Sort through the data and copy the lines holding the word "registers".

Stored data
....
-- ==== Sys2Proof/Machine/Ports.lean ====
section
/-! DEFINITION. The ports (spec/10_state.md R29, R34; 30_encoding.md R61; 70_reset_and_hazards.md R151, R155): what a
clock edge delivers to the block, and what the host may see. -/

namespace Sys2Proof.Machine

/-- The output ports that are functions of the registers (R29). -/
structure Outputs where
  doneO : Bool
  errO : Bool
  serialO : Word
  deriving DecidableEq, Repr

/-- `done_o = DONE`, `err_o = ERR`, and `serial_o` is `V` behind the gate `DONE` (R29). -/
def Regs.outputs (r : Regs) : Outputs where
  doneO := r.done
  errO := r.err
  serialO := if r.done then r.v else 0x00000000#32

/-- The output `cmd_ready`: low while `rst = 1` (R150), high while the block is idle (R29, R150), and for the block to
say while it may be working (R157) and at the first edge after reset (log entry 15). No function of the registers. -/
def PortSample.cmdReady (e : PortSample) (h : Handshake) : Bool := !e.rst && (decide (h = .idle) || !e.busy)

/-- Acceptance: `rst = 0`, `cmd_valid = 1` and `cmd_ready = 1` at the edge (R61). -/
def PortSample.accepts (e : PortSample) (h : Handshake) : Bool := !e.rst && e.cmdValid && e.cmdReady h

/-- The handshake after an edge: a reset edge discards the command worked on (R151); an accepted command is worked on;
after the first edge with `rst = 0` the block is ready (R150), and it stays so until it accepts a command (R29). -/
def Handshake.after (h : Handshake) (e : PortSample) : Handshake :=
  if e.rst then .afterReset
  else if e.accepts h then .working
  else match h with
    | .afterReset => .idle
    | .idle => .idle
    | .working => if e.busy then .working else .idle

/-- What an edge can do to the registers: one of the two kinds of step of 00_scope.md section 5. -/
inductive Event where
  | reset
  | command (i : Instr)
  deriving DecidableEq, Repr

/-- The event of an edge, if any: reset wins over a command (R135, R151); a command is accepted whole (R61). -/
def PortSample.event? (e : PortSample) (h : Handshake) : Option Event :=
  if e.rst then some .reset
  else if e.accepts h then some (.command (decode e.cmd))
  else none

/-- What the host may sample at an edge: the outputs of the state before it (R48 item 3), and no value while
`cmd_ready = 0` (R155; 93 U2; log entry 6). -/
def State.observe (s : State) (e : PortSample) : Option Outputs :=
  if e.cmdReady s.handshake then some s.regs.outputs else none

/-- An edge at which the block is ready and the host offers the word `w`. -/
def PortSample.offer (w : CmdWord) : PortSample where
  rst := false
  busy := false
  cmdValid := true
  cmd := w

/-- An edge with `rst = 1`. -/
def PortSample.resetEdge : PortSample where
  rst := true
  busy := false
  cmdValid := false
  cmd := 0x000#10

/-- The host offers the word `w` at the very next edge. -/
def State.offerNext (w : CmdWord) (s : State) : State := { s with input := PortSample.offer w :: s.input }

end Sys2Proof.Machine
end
....
Expected output
/-- The output ports that are functions of the registers (R29). -/
say while it may be working (R157) and at the first edge after reset (log entry 15). No function of the registers. -/
/-- What an edge can do to the registers: one of the two kinds of step of 00_scope.md section 5. -/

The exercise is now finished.